What's in the file.csv:

a,Name(null)abc.csv,c,d,Name(null)abc.csv,f
a,Name(null)acb.csv,c,d,Name(null)acb.csv,f
a,Name(null)cba.csv,c,d,Name(null)cba.csv,f

Output wanted:

a,Name(null)abc.csv,c,d,Name,f
a,Name(null)acb.csv,c,d,Name,f
a,Name(null)cba.csv,c,d,Name,f

This is what i tried:

sed -r 's/(\(null)\).*csv//' file.csv

The problem here is that the regex is too greedy, but i cannot make is stop.

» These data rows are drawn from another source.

theorem vFmul (o : OpT) (ty : BitVec 3) : Statement (.vFmul o ty) := fun h =>
  decodeSlot_of 4 _ _ _ (major_packT ..) (by decide) (by
    unfold candidate candidateV
    rw [major_packT, if_neg (by decide)]
    exact congr (congrArg (fun o f => Except.ok (Instr.vFmul o f)) (unpackT_pack ..)) (fnField_packT ..)) h

theorem vFma (o : OpT) (ty : BitVec 3) : Statement (.vFma o ty) := fun h =>
  decodeSlot_of 4 _ _ _ (major_packT ..) (by decide) (by
    unfold candidate candidateV
    rw [major_packT, if_neg (by decide)]
    exact congr (congrArg (fun o f => Except.ok (Instr.vFma o f)) (unpackT_pack ..)) (fnField_packT ..)) h

theorem vFnma (o : OpT) (ty : BitVec 3) : Statement (.vFnma o ty) := fun h =>
  decodeSlot_of 4 _ _ _ (major_packT ..) (by decide) (by
    unfold candidate candidateV
    rw [major_packT, if_neg (by decide)]
    exact congr (congrArg (fun o f => Except.ok (Instr.vFnma o f)) (unpackT_pack ..)) (fnField_packT ..)) h

theorem vFmax (o : OpT) (ty : BitVec 3) : Statement (.vFmax o ty) := fun h =>
  decodeSlot_of 4 _ _ _ (major_packT ..) (by decide) (by
    unfold candidate candidateV
    rw [major_packT, if_neg (by decide)]
    exact congr (congrArg (fun o f => Except.ok (Instr.vFmax o f)) (unpackT_pack ..)) (fnField_packT ..)) h

theorem vFmin (o : OpT) (ty : BitVec 3) : Statement (.vFmin o ty) := fun h =>
  decodeSlot_of 4 _ _ _ (major_packT ..) (by decide) (by
    unfold candidate candidateV
    rw [major_packT, if_neg (by decide)]
    exact congr (congrArg (fun o f => Except.ok (Instr.vFmin o f)) (unpackT_pack ..)) (fnField_packT ..)) h

theorem vFceq (o : OpT) (ty : BitVec 3) : Statement (.vFceq o ty) := fun h =>
  decodeSlot_of 4 _ _ _ (major_packT ..) (by decide) (by
    unfold candidate candidateV
    rw [major_packT, if_neg (by decide)]
    exact congr (congrArg (fun o f => Except.ok (Instr.vFceq o f)) (unpackT_pack ..)) (fnField_packT ..)) h

theorem vFclt (o : OpT) (ty : BitVec 3) : Statement (.vFclt o ty) := fun h =>
  decodeSlot_of 4 _ _ _ (major_packT ..) (by decide) (by
    unfold candidate candidateV
    rw [major_packT, if_neg (by decide)]
    exact congr (congrArg (fun o f => Except.ok (Instr.vFclt o f)) (unpackT_pack ..)) (fnField_packT ..)) h

theorem vFcle (o : OpT) (ty : BitVec 3) : Statement (.vFcle o ty) := fun h =>
  decodeSlot_of 4 _ _ _ (major_packT ..) (by decide) (by
    unfold candidate candidateV
    rw [major_packT, if_neg (by decide)]
    exact congr (congrArg (fun o f => Except.ok (Instr.vFcle o f)) (unpackT_pack ..)) (fnField_packT ..)) h

theorem vFabs (o : OpT) (ty : BitVec 3) : Statement (.vFabs o ty) := fun h =>
  decodeSlot_of 4 _ _ _ (major_packT ..) (by decide) (by
    unfold candidate candidateV
    rw [major_packT, if_neg (by decide)]
    exact congr (congrArg (fun o f => Except.ok (Instr.vFabs o f)) (unpackT_pack ..)) (fnField_packT ..)) h

theorem vFneg (o : OpT) (ty : BitVec 3) : Statement (.vFneg o ty) := fun h =>
  decodeSlot_of 4 _ _ _ (major_packT ..) (by decide) (by
    unfold candidate candidateV
    rw [major_packT, if_neg (by decide)]
    exact congr (congrArg (fun o f => Except.ok (Instr.vFneg o f)) (unpackT_pack ..)) (fnField_packT ..)) h

theorem vXscl (o : OpT) (ty : BitVec 3) : Statement (.vXscl o ty) := fun h =>
  decodeSlot_of 4 _ _ _ (major_packT ..) (by decide) (by
    unfold candidate candidateV
    rw [major_packT, if_neg (by decide)]
    exact congr (congrArg (fun o f => Except.ok (Instr.vXscl o f)) (unpackT_pack ..)) (fnField_packT ..)) h

theorem vAdd (o : OpT) (ty : BitVec 3) : Statement (.vAdd o ty) := fun h =>
  decodeSlot_of 4 _ _ _ (major_packT ..) (by decide) (by
    unfold candidate candidateV
    rw [major_packT, if_neg (by decide)]
    exact congr (congrArg (fun o f => Except.ok (Instr.vAdd o f)) (unpackT_pack ..)) (fnField_packT ..)) h

theorem vSub (o : OpT) (ty : BitVec 3) : Statement (.vSub o ty) := fun h =>
  decodeSlot_of 4 _ _ _ (major_packT ..) (by decide) (by
    unfold candidate candidateV
    rw [major_packT, if_neg (by decide)]
    exact congr (congrArg (fun o f => Except.ok (Instr.vSub o f)) (unpackT_pack ..)) (fnField_packT ..)) h

theorem vMul (o : OpT) (ty : BitVec 3) : Statement (.vMul o ty) := fun h =>
  decodeSlot_of 4 _ _ _ (major_packT ..) (by decide) (by
    unfold candidate candidateV
    rw [major_packT, if_neg (by decide)]
    exact congr (congrArg (fun o f => Except.ok (Instr.vMul o f)) (unpackT_pack ..)) (fnField_packT ..)) h

theorem vAdds (o : OpT) (ty : BitVec 3) : Statement (.vAdds o ty) := fun h =>
  decodeSlot_of 4 _ _ _ (major_packT ..) (by decide) (by
    unfold candidate candidateV
    rw [major_packT, if_neg (by decide)]
    exact congr (congrArg (fun o f => Except.ok (Instr.vAdds o f)) (unpackT_pack ..)) (fnField_packT ..)) h

theorem vSubs (o : OpT) (ty : BitVec 3) : Statement (.vSubs o ty) := fun h =>
  decodeSlot_of 4 _ _ _ (major_packT ..) (by decide) (by
    unfold candidate candidateV
    rw [major_packT, if_neg (by decide)]
    exact congr (congrArg (fun o f => Except.ok (Instr.vSubs o f)) (unpackT_pack ..)) (fnField_packT ..)) h

theorem vMin (o : OpT) (ty : BitVec 3) : Statement (.vMin o ty) := fun h =>
  decodeSlot_of 4 _ _ _ (major_packT ..) (by decide) (by
    unfold candidate candidateV
    rw [major_packT, if_neg (by decide)]
    exact congr (congrArg (fun o f => Except.ok (Instr.vMin o f)) (unpackT_pack ..)) (fnField_packT ..)) h

theorem vMax (o : OpT) (ty : BitVec 3) : Statement (.vMax o ty) := fun h =>
  decodeSlot_of 4 _ _ _ (major_packT ..) (by decide) (by
    unfold candidate candidateV
    rw [major_packT, if_neg (by decide)]
    exact congr (congrArg (fun o f => Except.ok (Instr.vMax o f)) (unpackT_pack ..)) (fnField_packT ..)) h

theorem vAnd (o : OpT) (ty : BitVec 3) : Statement (.vAnd o ty) := fun h =>
  decodeSlot_of 4 _ _ _ (major_packT ..) (by decide) (by
    unfold candidate candidateV
    rw [major_packT, if_neg (by decide)]
    exact congr (congrArg (fun o f => Except.ok (Instr.vAnd o f)) (unpackT_pack ..)) (fnField_packT ..)) h

theorem vOr (o : OpT) (ty : BitVec 3) : Statement (.vOr o ty) := fun h =>
  decodeSlot_of 4 _ _ _ (major_packT ..) (by decide) (by
    unfold candidate candidateV
    rw [major_packT, if_neg (by decide)]
    exact congr (congrArg (fun o f => Except.ok (Instr.vOr o f)) (unpackT_pack ..)) (fnField_packT ..)) h

theorem vXor (o : OpT) (ty : BitVec 3) : Statement (.vXor o ty) := fun h =>
  decodeSlot_of 4 _ _ _ (major_packT ..) (by decide) (by
    unfold candidate candidateV
    rw [major_packT, if_neg (by decide)]
    exact congr (congrArg (fun o f => Except.ok (Instr.vXor o f)) (unpackT_pack ..)) (fnField_packT ..)) h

I also tried this, to skip the first occurrence of "null":

sed -r '0,/null/! s/(\(null)\).*csv//' file.csv

Also tried but the greedy regex is still the problem.

sed -r 's/(\(null)\).*csv//2' file.csv

I've read that ? can make the regex "lazy", but I cannot make it workout.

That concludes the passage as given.